## Exercise objective
Give back, unchanged, the line containing "sound random, b.collided⟩" and every line after it up to the end of the listing.

## Data listing
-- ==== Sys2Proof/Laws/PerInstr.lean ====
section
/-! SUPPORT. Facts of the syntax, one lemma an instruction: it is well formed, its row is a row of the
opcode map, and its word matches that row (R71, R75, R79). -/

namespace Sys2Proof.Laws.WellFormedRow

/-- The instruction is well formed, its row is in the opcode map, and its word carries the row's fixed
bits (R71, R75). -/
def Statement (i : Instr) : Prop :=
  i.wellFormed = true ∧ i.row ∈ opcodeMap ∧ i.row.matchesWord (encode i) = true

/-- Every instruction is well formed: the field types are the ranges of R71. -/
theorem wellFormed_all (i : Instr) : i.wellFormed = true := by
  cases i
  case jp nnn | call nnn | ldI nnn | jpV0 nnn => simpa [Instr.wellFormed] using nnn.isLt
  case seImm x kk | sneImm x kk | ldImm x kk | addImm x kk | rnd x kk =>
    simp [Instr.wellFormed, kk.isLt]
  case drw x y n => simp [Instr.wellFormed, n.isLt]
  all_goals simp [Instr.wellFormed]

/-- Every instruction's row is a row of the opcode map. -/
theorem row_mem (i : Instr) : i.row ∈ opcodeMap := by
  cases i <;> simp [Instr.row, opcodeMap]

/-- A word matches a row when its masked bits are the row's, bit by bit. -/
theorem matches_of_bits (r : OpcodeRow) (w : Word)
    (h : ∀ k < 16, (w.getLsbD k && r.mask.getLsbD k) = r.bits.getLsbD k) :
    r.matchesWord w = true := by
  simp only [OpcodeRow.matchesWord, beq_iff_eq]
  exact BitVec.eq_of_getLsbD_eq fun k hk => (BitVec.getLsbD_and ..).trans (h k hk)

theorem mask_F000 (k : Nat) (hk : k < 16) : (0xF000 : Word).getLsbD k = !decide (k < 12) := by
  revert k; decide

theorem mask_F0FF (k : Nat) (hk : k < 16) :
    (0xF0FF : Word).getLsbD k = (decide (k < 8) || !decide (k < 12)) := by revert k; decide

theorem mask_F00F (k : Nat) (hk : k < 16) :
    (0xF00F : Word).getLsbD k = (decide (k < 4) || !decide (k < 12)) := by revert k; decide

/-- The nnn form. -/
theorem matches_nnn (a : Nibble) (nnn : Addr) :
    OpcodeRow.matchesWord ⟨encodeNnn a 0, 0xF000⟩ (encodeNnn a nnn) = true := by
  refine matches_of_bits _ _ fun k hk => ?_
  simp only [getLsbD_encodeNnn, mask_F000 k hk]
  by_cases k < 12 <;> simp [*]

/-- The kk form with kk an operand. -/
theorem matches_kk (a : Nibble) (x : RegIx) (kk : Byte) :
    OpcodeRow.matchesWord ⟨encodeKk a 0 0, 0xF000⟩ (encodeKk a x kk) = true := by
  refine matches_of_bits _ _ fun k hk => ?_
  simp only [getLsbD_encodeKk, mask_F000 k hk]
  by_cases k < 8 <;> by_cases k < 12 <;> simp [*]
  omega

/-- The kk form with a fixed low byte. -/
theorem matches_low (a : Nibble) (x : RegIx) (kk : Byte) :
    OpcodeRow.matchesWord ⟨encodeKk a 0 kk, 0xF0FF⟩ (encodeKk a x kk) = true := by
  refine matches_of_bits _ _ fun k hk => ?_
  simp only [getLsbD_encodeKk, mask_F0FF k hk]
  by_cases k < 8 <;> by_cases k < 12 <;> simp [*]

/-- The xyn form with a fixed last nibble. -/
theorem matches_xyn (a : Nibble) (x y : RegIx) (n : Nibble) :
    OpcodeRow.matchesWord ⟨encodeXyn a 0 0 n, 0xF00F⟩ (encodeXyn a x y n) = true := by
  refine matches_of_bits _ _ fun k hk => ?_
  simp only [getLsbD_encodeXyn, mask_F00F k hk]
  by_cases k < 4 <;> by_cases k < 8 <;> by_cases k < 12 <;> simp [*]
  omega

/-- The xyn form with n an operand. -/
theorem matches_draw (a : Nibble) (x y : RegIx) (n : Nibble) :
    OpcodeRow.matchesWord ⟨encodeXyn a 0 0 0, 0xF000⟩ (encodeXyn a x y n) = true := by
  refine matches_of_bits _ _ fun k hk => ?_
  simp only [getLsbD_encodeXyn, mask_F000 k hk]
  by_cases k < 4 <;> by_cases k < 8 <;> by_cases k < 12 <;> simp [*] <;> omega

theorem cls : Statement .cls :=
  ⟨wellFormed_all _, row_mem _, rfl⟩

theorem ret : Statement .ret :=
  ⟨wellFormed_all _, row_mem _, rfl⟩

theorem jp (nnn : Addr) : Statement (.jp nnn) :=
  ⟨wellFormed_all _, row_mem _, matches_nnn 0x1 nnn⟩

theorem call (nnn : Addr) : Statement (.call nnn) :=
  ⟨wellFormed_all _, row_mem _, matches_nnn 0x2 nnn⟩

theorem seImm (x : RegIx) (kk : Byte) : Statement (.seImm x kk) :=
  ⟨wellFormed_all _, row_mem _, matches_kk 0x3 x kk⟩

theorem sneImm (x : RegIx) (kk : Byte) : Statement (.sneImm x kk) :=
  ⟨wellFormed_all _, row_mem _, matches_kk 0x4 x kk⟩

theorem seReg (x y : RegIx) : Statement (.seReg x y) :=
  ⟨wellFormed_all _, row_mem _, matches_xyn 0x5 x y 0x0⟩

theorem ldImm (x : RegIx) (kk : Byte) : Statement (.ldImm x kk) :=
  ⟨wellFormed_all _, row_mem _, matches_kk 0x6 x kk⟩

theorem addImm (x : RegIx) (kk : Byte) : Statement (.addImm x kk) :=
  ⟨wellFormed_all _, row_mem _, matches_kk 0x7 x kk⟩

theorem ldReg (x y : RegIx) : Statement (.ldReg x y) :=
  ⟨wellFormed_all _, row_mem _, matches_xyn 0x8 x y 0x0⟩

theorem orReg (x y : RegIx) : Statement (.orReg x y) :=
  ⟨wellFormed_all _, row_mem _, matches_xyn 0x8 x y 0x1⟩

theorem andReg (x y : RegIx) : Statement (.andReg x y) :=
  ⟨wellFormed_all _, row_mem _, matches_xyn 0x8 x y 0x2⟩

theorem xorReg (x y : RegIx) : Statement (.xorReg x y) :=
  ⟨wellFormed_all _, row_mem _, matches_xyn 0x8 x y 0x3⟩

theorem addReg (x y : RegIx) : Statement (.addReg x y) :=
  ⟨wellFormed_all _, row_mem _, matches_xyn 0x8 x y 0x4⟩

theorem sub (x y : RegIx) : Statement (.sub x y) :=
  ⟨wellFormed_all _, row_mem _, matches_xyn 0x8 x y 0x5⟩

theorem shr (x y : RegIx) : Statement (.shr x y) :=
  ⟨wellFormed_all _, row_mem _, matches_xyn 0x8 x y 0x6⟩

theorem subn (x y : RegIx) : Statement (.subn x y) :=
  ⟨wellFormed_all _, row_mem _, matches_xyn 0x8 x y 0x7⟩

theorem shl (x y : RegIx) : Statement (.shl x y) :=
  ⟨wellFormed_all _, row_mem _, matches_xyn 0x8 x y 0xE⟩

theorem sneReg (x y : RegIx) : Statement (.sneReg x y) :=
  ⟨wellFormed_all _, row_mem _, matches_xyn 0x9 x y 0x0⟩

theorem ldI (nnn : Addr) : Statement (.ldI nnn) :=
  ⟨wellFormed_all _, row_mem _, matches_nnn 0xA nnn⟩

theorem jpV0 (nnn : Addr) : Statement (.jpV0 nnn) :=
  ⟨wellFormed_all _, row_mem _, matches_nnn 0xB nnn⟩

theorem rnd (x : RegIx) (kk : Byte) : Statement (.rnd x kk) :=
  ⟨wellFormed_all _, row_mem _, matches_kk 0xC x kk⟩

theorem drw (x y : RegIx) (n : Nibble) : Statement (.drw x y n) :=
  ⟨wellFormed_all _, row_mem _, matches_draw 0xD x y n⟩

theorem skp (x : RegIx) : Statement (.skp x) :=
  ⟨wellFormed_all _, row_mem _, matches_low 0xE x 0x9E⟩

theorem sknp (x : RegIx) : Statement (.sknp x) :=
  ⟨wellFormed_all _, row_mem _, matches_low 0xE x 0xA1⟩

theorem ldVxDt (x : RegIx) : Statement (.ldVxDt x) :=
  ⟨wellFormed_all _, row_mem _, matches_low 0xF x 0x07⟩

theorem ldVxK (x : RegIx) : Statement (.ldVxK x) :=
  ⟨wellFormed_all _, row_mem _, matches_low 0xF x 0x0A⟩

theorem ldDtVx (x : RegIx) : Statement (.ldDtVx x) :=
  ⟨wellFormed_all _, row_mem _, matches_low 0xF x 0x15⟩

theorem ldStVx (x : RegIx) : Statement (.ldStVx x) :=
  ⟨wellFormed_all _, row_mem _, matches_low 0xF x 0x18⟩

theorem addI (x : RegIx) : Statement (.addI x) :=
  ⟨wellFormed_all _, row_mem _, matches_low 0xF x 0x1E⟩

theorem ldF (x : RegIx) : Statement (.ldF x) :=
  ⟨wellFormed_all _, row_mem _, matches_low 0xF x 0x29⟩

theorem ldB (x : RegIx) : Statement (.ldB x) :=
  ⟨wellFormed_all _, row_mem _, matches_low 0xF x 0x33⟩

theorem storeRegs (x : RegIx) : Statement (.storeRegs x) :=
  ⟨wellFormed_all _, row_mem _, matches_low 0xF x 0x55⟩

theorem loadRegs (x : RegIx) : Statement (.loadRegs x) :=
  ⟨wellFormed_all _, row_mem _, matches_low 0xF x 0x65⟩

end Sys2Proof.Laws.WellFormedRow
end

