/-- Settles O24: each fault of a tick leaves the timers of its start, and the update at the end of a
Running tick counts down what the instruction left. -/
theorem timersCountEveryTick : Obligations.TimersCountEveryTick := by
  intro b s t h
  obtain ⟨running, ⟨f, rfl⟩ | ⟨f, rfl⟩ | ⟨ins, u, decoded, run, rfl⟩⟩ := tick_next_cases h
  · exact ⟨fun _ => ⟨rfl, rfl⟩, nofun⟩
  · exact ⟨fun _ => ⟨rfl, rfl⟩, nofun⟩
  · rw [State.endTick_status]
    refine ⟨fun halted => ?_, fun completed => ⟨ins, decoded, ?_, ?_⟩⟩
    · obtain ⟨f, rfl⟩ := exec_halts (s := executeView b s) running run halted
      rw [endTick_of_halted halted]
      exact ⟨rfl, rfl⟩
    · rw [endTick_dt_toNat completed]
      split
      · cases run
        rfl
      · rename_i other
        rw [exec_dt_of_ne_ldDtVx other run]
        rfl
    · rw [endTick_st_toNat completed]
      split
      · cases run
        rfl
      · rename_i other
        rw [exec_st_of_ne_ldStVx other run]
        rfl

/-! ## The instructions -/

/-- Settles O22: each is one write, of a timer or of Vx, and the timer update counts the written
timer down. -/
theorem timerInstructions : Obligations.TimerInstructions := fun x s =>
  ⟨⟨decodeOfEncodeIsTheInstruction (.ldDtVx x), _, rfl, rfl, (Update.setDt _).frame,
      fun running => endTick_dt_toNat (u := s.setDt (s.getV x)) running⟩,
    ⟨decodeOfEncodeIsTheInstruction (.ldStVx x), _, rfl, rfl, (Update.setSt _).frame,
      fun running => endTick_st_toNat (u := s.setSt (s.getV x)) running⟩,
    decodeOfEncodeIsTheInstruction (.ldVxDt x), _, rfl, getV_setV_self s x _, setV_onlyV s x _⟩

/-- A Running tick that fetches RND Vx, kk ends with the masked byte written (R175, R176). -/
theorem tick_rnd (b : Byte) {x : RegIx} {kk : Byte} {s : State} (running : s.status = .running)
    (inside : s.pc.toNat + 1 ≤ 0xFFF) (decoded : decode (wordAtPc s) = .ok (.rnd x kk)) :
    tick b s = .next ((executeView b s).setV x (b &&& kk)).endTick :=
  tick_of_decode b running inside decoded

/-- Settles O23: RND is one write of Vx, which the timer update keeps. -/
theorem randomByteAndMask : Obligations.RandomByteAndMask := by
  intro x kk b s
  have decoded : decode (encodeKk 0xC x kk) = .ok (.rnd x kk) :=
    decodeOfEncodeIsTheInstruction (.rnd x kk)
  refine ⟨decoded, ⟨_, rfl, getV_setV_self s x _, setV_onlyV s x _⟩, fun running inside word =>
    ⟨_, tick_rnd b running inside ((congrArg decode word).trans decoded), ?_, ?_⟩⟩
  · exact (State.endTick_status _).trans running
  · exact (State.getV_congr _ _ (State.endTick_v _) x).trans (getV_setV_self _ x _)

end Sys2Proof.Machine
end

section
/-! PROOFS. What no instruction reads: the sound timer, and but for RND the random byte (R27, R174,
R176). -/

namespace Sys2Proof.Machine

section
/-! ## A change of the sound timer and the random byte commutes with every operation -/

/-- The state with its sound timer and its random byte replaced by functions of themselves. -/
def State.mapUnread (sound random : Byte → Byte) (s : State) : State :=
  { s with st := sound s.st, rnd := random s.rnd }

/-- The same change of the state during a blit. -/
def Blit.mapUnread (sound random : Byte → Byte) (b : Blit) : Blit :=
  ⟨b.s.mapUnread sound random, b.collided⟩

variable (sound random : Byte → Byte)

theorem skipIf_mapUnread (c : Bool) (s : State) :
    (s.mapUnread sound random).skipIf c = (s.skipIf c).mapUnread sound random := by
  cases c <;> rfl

## Response
  ⟨b.s.mapUnread sound random, b.collided⟩

variable (sound random : Byte → Byte)

theorem skipIf_mapUnread (c : Bool) (s : State) :
    (s.mapUnread sound random).skipIf c = (s.skipIf c).mapUnread sound random := by
  cases c <;> rfl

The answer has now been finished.